→ Saved entries
•••

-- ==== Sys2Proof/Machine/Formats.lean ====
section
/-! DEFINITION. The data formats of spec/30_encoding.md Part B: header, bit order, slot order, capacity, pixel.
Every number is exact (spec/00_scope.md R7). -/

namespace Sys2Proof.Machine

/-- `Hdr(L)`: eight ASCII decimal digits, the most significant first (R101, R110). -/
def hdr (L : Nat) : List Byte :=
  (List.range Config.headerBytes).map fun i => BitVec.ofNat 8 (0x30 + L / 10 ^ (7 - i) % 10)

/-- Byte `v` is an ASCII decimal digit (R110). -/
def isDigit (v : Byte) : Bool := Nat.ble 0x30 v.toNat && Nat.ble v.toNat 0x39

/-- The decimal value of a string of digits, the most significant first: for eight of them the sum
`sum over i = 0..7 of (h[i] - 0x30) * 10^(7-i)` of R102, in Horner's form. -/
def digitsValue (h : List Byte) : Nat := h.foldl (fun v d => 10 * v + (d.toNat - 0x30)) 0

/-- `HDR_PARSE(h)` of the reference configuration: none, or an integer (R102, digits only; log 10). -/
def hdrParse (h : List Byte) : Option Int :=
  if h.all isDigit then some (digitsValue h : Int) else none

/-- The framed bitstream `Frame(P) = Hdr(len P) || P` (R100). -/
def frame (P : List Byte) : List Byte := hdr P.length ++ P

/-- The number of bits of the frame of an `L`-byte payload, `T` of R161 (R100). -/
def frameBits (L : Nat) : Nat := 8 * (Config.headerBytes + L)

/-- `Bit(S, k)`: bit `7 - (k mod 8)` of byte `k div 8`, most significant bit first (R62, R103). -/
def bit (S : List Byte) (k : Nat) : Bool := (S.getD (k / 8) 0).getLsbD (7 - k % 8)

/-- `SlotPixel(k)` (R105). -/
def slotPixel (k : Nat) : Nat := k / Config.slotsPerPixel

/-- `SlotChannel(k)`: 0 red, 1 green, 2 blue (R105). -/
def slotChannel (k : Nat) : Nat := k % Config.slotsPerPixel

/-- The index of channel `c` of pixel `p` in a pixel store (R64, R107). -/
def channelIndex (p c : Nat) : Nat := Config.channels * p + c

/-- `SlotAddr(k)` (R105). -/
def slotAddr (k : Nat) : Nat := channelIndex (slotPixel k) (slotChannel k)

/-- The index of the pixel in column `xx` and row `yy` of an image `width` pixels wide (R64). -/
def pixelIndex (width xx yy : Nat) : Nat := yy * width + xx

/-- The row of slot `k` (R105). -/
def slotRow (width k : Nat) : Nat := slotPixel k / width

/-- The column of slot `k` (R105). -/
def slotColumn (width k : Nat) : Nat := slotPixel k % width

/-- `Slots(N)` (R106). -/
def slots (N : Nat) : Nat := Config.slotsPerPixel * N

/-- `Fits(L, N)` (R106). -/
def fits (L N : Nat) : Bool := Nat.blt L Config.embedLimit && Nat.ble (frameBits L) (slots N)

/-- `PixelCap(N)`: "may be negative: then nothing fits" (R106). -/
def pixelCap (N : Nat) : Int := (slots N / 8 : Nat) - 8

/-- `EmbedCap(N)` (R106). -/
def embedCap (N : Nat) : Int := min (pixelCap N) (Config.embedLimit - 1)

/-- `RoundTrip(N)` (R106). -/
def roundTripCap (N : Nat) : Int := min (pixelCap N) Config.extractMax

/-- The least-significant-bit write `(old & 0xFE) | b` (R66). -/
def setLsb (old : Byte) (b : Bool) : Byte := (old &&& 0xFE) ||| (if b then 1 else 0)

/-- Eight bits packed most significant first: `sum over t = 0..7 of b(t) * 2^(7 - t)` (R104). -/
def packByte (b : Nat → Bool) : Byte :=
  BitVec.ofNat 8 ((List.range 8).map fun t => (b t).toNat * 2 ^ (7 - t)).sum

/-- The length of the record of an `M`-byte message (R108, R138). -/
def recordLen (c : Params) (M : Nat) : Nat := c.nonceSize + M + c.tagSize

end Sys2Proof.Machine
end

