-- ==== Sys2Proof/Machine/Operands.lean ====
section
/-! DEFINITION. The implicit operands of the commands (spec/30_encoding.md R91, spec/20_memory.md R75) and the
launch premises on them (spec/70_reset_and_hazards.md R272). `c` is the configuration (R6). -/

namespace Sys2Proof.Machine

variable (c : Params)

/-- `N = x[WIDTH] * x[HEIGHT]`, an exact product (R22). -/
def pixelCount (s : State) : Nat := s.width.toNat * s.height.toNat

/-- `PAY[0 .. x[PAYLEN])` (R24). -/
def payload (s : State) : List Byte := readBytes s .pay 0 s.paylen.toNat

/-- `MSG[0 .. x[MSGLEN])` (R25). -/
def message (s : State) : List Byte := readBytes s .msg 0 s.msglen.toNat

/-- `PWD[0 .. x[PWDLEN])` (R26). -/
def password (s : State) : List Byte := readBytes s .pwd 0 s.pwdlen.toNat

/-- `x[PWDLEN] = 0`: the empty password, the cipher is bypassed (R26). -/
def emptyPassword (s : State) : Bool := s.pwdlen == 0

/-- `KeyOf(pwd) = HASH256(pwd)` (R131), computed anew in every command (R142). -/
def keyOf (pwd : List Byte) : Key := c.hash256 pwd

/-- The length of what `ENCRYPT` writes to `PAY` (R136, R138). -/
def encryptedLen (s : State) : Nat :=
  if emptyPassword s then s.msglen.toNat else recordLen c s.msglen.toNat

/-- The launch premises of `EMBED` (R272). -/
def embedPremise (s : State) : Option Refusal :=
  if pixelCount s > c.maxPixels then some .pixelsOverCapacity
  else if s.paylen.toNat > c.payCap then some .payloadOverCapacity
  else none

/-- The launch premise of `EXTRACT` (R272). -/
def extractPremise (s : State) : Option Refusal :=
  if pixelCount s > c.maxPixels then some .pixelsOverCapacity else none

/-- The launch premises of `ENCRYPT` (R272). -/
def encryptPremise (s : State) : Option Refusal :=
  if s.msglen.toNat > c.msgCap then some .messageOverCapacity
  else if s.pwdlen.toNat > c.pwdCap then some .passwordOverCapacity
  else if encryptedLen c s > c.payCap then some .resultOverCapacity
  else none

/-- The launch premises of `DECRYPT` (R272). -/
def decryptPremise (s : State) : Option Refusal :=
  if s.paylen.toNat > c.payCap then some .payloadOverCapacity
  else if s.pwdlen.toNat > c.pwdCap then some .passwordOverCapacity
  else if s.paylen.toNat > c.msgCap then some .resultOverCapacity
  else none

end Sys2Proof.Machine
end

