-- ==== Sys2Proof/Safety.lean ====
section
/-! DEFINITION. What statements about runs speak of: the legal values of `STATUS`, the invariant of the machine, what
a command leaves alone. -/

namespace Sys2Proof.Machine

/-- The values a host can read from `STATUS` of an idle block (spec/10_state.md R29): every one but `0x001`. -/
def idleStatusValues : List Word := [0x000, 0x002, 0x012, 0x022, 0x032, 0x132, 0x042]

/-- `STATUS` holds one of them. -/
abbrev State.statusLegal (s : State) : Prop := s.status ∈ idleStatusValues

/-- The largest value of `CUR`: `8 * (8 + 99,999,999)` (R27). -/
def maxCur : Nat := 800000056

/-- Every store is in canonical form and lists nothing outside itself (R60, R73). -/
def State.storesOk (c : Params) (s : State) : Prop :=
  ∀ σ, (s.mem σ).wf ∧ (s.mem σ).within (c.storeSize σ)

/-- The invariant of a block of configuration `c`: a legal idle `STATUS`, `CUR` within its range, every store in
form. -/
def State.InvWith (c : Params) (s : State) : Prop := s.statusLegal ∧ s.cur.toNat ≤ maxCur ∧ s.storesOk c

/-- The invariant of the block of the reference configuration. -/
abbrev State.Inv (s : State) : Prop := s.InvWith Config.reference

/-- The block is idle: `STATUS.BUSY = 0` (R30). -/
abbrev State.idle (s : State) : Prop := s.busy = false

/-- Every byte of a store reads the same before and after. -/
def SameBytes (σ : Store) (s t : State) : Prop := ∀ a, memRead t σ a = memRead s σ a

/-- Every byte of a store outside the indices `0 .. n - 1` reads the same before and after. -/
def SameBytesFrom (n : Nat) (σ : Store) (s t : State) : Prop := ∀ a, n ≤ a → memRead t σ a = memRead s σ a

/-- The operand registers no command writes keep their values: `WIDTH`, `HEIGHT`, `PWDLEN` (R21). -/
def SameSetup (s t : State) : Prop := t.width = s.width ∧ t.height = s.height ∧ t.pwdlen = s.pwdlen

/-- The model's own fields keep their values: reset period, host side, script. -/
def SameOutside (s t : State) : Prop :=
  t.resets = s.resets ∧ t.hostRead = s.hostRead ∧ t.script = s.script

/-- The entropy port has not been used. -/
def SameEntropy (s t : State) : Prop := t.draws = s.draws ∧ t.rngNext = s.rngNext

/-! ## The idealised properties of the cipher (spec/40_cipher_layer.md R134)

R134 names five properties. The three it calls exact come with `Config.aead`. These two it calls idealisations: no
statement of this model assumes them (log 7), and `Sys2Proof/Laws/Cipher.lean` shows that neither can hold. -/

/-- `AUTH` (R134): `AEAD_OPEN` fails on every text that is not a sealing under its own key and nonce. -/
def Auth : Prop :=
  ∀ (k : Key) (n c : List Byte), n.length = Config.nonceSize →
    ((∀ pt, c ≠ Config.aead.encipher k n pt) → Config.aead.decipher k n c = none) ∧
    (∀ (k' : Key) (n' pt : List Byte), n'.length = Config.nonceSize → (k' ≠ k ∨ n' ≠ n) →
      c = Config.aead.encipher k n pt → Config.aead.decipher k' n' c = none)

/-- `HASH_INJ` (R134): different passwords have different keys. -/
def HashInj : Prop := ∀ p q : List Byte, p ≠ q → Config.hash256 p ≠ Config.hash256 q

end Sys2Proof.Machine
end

•••

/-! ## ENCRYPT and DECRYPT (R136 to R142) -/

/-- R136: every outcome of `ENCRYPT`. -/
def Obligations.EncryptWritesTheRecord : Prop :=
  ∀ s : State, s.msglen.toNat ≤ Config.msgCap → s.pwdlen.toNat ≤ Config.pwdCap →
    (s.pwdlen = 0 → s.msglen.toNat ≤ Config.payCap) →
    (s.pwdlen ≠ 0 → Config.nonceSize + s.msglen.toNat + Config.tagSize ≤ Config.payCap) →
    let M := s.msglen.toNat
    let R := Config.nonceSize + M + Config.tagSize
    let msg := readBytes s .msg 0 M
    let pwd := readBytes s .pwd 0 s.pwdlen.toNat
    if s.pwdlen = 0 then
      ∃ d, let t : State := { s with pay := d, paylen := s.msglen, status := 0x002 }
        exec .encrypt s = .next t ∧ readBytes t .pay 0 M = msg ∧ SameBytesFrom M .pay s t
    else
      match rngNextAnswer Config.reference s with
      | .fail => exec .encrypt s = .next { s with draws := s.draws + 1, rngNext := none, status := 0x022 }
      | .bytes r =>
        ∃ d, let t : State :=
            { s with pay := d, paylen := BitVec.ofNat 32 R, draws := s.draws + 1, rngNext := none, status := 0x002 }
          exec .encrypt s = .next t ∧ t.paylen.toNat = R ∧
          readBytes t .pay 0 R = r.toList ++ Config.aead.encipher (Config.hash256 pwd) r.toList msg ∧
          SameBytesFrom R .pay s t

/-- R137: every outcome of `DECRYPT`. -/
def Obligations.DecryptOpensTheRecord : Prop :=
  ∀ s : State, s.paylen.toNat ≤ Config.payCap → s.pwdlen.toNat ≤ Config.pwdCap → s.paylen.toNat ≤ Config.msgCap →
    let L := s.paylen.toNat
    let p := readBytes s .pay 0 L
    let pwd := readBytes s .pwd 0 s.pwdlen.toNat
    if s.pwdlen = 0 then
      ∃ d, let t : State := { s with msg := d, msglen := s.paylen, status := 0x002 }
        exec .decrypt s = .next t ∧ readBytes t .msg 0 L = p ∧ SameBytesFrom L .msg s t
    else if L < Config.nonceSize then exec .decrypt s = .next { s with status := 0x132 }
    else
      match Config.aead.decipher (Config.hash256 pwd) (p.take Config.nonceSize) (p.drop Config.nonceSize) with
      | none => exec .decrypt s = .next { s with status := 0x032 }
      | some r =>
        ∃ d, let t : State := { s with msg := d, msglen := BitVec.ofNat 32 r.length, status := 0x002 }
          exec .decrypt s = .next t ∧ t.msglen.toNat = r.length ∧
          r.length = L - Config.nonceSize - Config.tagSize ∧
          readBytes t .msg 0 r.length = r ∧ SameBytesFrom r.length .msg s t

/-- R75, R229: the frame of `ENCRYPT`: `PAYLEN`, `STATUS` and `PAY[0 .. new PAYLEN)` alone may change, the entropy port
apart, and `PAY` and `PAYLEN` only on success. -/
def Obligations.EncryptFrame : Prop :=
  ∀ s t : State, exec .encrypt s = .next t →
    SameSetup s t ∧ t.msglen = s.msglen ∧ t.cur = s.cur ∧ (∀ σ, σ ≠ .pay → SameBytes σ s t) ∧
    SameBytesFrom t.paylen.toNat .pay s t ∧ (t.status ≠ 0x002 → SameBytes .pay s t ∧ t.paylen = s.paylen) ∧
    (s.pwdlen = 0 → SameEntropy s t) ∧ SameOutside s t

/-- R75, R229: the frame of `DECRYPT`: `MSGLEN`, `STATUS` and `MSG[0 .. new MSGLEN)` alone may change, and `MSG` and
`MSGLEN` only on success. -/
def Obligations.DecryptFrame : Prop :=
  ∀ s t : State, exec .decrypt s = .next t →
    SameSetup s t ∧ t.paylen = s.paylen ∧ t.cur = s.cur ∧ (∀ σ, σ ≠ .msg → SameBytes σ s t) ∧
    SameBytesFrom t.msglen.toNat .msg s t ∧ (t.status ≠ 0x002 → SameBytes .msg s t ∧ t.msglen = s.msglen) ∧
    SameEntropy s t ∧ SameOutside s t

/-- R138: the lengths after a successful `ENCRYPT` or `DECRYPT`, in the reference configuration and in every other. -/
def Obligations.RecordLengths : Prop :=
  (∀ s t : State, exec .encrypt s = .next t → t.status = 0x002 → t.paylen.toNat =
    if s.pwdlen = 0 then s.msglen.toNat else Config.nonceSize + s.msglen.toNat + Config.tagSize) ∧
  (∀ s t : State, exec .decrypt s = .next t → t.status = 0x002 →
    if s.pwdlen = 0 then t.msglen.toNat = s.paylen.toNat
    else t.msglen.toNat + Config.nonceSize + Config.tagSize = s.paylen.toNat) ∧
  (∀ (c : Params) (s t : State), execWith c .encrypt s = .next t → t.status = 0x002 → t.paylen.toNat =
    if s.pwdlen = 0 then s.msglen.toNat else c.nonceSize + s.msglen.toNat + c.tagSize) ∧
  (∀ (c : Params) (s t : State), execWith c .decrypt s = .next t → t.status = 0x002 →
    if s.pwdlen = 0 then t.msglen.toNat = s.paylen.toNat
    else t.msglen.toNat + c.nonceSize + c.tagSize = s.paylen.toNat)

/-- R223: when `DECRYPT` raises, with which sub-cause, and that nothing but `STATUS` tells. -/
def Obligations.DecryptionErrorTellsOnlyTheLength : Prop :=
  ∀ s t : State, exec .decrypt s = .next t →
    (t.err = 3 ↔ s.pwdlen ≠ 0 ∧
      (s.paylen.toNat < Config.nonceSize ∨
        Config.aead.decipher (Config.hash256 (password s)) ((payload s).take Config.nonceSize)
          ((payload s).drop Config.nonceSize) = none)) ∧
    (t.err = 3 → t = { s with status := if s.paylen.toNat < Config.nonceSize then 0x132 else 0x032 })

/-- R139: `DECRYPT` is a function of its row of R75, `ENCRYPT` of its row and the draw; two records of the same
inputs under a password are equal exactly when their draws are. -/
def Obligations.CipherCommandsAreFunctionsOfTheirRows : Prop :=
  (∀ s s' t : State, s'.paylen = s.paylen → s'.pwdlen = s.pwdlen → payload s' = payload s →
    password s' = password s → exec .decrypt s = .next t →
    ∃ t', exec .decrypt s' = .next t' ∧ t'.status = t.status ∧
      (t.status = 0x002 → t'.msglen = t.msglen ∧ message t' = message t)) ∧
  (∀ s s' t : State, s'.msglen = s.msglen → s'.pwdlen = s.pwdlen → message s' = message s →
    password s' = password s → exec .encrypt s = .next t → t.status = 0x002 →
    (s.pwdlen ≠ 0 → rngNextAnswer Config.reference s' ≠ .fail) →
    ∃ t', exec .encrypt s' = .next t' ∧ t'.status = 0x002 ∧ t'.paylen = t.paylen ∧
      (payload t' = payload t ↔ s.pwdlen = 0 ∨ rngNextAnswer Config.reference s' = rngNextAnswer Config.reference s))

•••

From the entries above, collect every line with the string "pixelCount" in it.

→ Worked solution
def pixelCount (s : State) : Nat := s.width.toNat * s.height.toNat
  if pixelCount s > c.maxPixels then some .pixelsOverCapacity
  if pixelCount s > c.maxPixels then some .pixelsOverCapacity else none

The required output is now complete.